/-- While a command is pending an access changes OVR, IRQ_EN and the read data at most. -/
theorem State.Issued.happen_access {s t : State} (issued : s.Issued) {e : Event}
    (access : e.isAccess = true) (h : happen e s = .next t) :
    ∃ ovr irqEn rdata, t = s.withHostSide ovr irqEn rdata := by
  rcases happen_cases h with ⟨off, _, _, _, rfl⟩ | ⟨off, _, v, _, _, rfl⟩ | ⟨rfl, _⟩ | ⟨_, rfl, _⟩ |
    ⟨rfl, _⟩
  · exact ⟨s.status.ovr, s.irqEn, s.readReg (regAt off), rfl⟩
  · have notIdle : s.busy ≠ false := by simp [issued.busy]
    rcases s.writeReg_cases (regAt off) v with same | ⟨_, status⟩ | ⟨_, ctrl⟩ | ⟨_, dropped⟩ |
      ⟨idle, _⟩ | ⟨idle, _⟩
    · exact ⟨s.status.ovr, s.irqEn, s.rdata, same⟩
    · exact ⟨_, _, _, status.trans (issued.writeStatus_eq_withHostSide v)⟩
    · exact ⟨s.status.ovr, v.getLsbD 0, s.rdata, ctrl⟩
    · exact ⟨true, s.irqEn, s.rdata, dropped⟩
    · exact absurd idle notIdle
    · exact absurd idle notIdle
  all_goals cases access

/-- Any number of accesses change no more than one does. -/
theorem State.Issued.happenAll_accesses {s u : State} (issued : s.Issued) {accesses : List Event}
    (access : ∀ e ∈ accesses, e.isAccess = true) (h : happenAll accesses s = .next u) :
    ∃ ovr irqEn rdata, u = s.withHostSide ovr irqEn rdata := by
  induction accesses generalizing s with
  | nil =>
    cases h
    exact ⟨u.status.ovr, u.irqEn, u.rdata, rfl⟩
  | cons e rest ih =>
    obtain ⟨_, first, others⟩ := happenAll_cons h
    obtain ⟨ovr, irqEn, rdata, rfl⟩ :=
      issued.happen_access (access e (List.mem_cons_self ..)) first
    obtain ⟨ovr', irqEn', rdata', rfl⟩ := ih (issued.withHostSide ovr irqEn rdata)
      (fun e he => access e (List.mem_cons_of_mem _ he)) others
    exact ⟨ovr', irqEn', rdata', rfl⟩

section
variable (s : State) (ovr irqEn : Bool) (rdata : Word)

theorem complete_withHostSide (code : ErrCode) :
    (s.withHostSide ovr irqEn rdata).complete code = (s.complete code).withHostSide ovr irqEn rdata := by
  cases code <;> rfl

/-- The host's side put under a check that a command makes. -/
theorem ite_withHostSide (p : Prop) [Decidable p] (a b : State) :
    (if p then a else b).withHostSide ovr irqEn rdata =
      if p then a.withHostSide ovr irqEn rdata else b.withHostSide ovr irqEn rdata :=
  apply_ite (State.withHostSide · ovr irqEn rdata) p a b

variable {s}

/-- A command does the same whatever stands in OVR, IRQ_EN and the read data, and leaves them. Its
checks and its results read the registers, the buffer, the tree and the output material only. -/
theorem exec_withHostSide {t : State} {i : Instr} (h : exec i s = .next t) :
    exec i (s.withHostSide ovr irqEn rdata) = .next (t.withHostSide ovr irqEn rdata) := by
  cases i with
  | compress =>
    rw [exec, execCompress_eq] at h ⊢
    cases h
    rw [ite_withHostSide]
    rfl
  | init => cases h; rfl
  | chunk root =>
    rw [exec, execChunk_eq] at h ⊢
    cases h
    rw [ite_withHostSide]
    cases root <;> rfl
  | parent root => cases h; cases root <;> rfl
  | commit =>
    have fold : (s.withHostSide ovr irqEn rdata).commitFold = s.commitFold :=
      State.commitFold_congr rfl rfl rfl
    rw [exec, execCommit_eq] at h ⊢
    cases h
    rw [ite_withHostSide, ite_withHostSide, fold]
    rfl
  | finalize =>
    have material : (s.withHostSide ovr irqEn rdata).rootMaterial = s.rootMaterial :=
      State.rootMaterial_congr rfl rfl rfl
    rw [exec, execFinalize_eq] at h ⊢
    cases h
    rw [ite_withHostSide, material]
    rfl
  | output =>
    rw [exec, execOutput_eq] at h ⊢
    cases h
    rw [ite_withHostSide]
    rfl

/-- So does the completion of any word, legal or not. -/
theorem executeWord_withHostSide {t : State} {c : Word} (h : executeWord c s = .next t) :
    executeWord c (s.withHostSide ovr irqEn rdata) = .next (t.withHostSide ovr irqEn rdata) := by
  unfold executeWord at h ⊢
  split at h
  · exact exec_withHostSide ovr irqEn rdata h
  · cases h
    exact congrArg _ (complete_withHostSide s ovr irqEn rdata .illegalCmd)

end

theorem happen_engine_eq {c : Word} {s : State} (pending : s.pending = some c) :
    happen .engine s = executeWord c s := by
  simp only [happen, engineTurn, pending]

/-- A completion leaves the block idle with DONE set (30_encoding.md R84). -/
theorem executeWord_completes {c : Word} {s t : State} (h : executeWord c s = .next t) :
    t.status.done = true ∧ t.pending = none := by
  rcases executeWord_cases c s with ⟨i, _, legal⟩ | ⟨_, _, illegal⟩
  · obtain ⟨code, out, tree, om, omv, shape, _⟩ := exec_shape i s
    rw [legal, shape] at h
    cases h
    exact ⟨State.complete_done _ _, rfl⟩
  · rw [illegal] at h
    cases h
    exact ⟨State.complete_done _ _, rfl⟩

/-- Settles O52: the accesses change only what no command reads, so the completion after them is the
completion before them but for that. -/
theorem resultIsTheSameWheneverTheEngineCompletes :
    Obligations.ResultIsTheSameWheneverTheEngineCompletes := by
  intro s u t accesses inv busy access run completion
  obtain ⟨ovr, irqEn, rdata, rfl⟩ := (inv.issued busy).happenAll_accesses access run
  obtain ⟨c, pending⟩ := s.busy_iff.1 busy
  rw [happen_engine_eq pending] at completion
  have later : happen .engine (s.withHostSide ovr irqEn rdata) =
      .next (t.withHostSide ovr irqEn rdata) := by
    have pending' : (s.withHostSide ovr irqEn rdata).pending = some c := pending
    rw [happen_engine_eq pending', executeWord_withHostSide ovr irqEn rdata completion]
  obtain ⟨done, idle⟩ := executeWord_completes completion
  exact ⟨_, later, rfl, rfl, rfl, rfl, rfl, rfl, rfl, rfl, done, idle⟩

end Sys2Proof.Machine
end

section
/-! PROOFS. Command words: the decoder, the encoder, and which words are legal
(30_encoding.md R80 to R84). -/

namespace Sys2Proof.Machine

/-! ## Decoding and encoding (30_encoding.md R81) -/

theorem decode_encode (i : Instr) : decode (encode i) = .ok i := by
  cases i with
  | compress | init | commit | finalize | output => rfl
  | chunk root | parent root => cases root <;> rfl

/-- A word decodes to a command exactly where it is the command's own word. -/
theorem decode_eq_ok_iff {w : Word} {i : Instr} : decode w = .ok i ↔ encode i = w := by
  constructor
  · exact fun h => (eq_encode_of_decode h).symm
  · rintro rfl
    exact decode_encode i

/-- Settles O1. -/
theorem decodeInvertsEncode : Obligations.DecodeInvertsEncode :=
  ⟨fun i _ => decode_encode i, fun _ _ => decode_eq_ok_iff.1⟩

/-- Settles O3: each of the nine words is the encoding of its command. -/
theorem tableWordsDecode : Obligations.TableWordsDecode :=
  ⟨decode_encode .compress, decode_encode .init, decode_encode (.chunk false),
    decode_encode (.chunk true), decode_encode (.parent false), decode_encode (.parent true),
    decode_encode .commit, decode_encode .finalize, decode_encode .output⟩

/-! ## The legal words (30_encoding.md R82) -/

/-- The commands in the order of the opcode map, each with `R = 0` before `R = 1`. -/
def commandTable : List Instr :=
  [.compress, .init, .chunk false, .chunk true, .parent false, .parent true, .commit, .finalize,
    .output]

theorem mem_commandTable (i : Instr) : i ∈ commandTable := by
  cases i with
  | compress | init | commit | finalize | output => decide
  | chunk root | parent root => cases root <;> decide

/-- The words of the opcode map, written out. -/
theorem map_encode_commandTable : commandTable.map encode =
    [0x00000001, 0x00000002, 0x00000003, 0x00000103, 0x00000004, 0x00000104, 0x00000005, 0x00000006,
      0x00000007] := rfl

theorem exists_decode_iff_mem_table {w : Word} :
    (∃ i, decode w = .ok i) ↔ w ∈ commandTable.map encode := by
  simp [decode_eq_ok_iff, mem_commandTable]

theorem legalWord_encode (i : Instr) : legalWord (encode i) = true := by
  cases i with
  | compress => exact Laws.EncodesLegally.compress.2
  | init => exact Laws.EncodesLegally.init.2
  | chunk root => exact (Laws.EncodesLegally.chunk root).2
  | parent root => exact (Laws.EncodesLegally.parent root).2
  | commit => exact Laws.EncodesLegally.commit.2
  | finalize => exact Laws.EncodesLegally.finalize.2
  | output => exact Laws.EncodesLegally.output.2

/-- Of the words with clear reserved fields, one per opcode and root bit, the table lists the legal
ones. -/
theorem commandWord_mem_table : ∀ (op : BitVec 4) (r : Bool), legalWord (commandWord op r) = true →
    commandWord op r ∈ commandTable.map encode := by
  decide

theorem reservedClear_iff {w : Word} :
    reservedClear w = true ↔ w.extractLsb' 4 4 = 0 ∧ w.extractLsb' 9 23 = 0 := by
  simp [reservedClear]

theorem legalWord_iff {w : Word} : legalWord w = true ↔
    opcodeAssigned w = true ∧ reservedClear w = true ∧ rootAllowed w = true := by
  simp [legalWord, and_assoc]

theorem legalWord_iff_exists_decode {w : Word} : legalWord w = true ↔ ∃ i, decode w = .ok i := by
  constructor
  · intro legal
    obtain ⟨_, reserved, _⟩ := legalWord_iff.1 legal
    obtain ⟨low, high⟩ := reservedClear_iff.1 reserved
    have fields := eq_commandWord low high
    rw [fields] at legal
    rw [exists_decode_iff_mem_table, fields]
    exact commandWord_mem_table _ _ legal
  · rintro ⟨i, decodes⟩
    rw [eq_encode_of_decode decodes]
    exact legalWord_encode i

theorem toNat_opcode (w : Word) : (w.extractLsb' 0 4).toNat = w.toNat % 16 := by
  simp

theorem opcodeAssigned_iff {w : Word} :
    opcodeAssigned w = true ↔ 1 ≤ w.toNat % 16 ∧ w.toNat % 16 ≤ 7 := by
  simp only [opcodeAssigned, toNat_opcode, Bool.and_eq_true, decide_eq_true_eq]

theorem rootAllowed_iff {w : Word} :
    rootAllowed w = true ↔ (w.getLsbD 8 = true → w.toNat % 16 = 3 ∨ w.toNat % 16 = 4) := by
  have opcode (n : BitVec 4) : w.extractLsb' 0 4 = n ↔ w.toNat % 16 = n.toNat := by
    rw [← BitVec.toNat_inj, toNat_opcode]
  simp only [rootAllowed, Bool.or_eq_true, beq_iff_eq, opcode, or_assoc]
  cases w.getLsbD 8 <;> simp

/-! ## Issue and completion of any word (30_encoding.md R83, R84) -/

theorem executeWord_legal {c : Word} {i : Instr} (h : decode c = .ok i) (s : State) :
    executeWord c s = exec i s := by
  rw [executeWord, h]

theorem executeWord_illegal {c : Word} (h : legalWord c = false) (s : State) :
    executeWord c s = .next (s.complete .illegalCmd) := by
  rcases executeWord_cases c s with ⟨i, decodes, _⟩ | ⟨_, _, completion⟩
  · rw [legalWord_iff_exists_decode.2 ⟨i, decodes⟩] at h
    cases h
  · exact completion

theorem happen_issue {s : State} (idle : s.busy = false) (w : Word) :
    happen (.write 0x000 4 w) s = .next (s.issue w) := by
  rw [happen_write_eq (by decide) (by decide)]
  exact congrArg _ (writeReg_cmd w idle)

/-- Settles O2: the three checks as `legalWord` makes them, the nine words as those that decode, then
the issue of any word and the completion of an illegal one. -/
theorem illegalWordsOnlyReportIllegalCmd : Obligations.IllegalWordsOnlyReportIllegalCmd := by
  refine ⟨fun w => ?checks, fun w => ?table, fun w => legalWord_iff_exists_decode,
    fun s w idle => happen_issue idle w, fun s w illegal pending => ?completion⟩
  case checks =>
    rw [legalWord_iff, opcodeAssigned_iff, reservedClear_iff, rootAllowed_iff]
  case table =>
    rw [legalWord_iff_exists_decode, exists_decode_iff_mem_table, map_encode_commandTable]
  case completion =>
    rw [happen_engine_eq pending, executeWord_illegal illegal]
    rfl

_ _ _ _

### The problem
Write out each line of the data that holds the string "isAccess".

### Result
    (access : e.isAccess = true) (h : happen e s = .next t) :
    (access : ∀ e ∈ accesses, e.isAccess = true) (h : happenAll accesses s = .next u) :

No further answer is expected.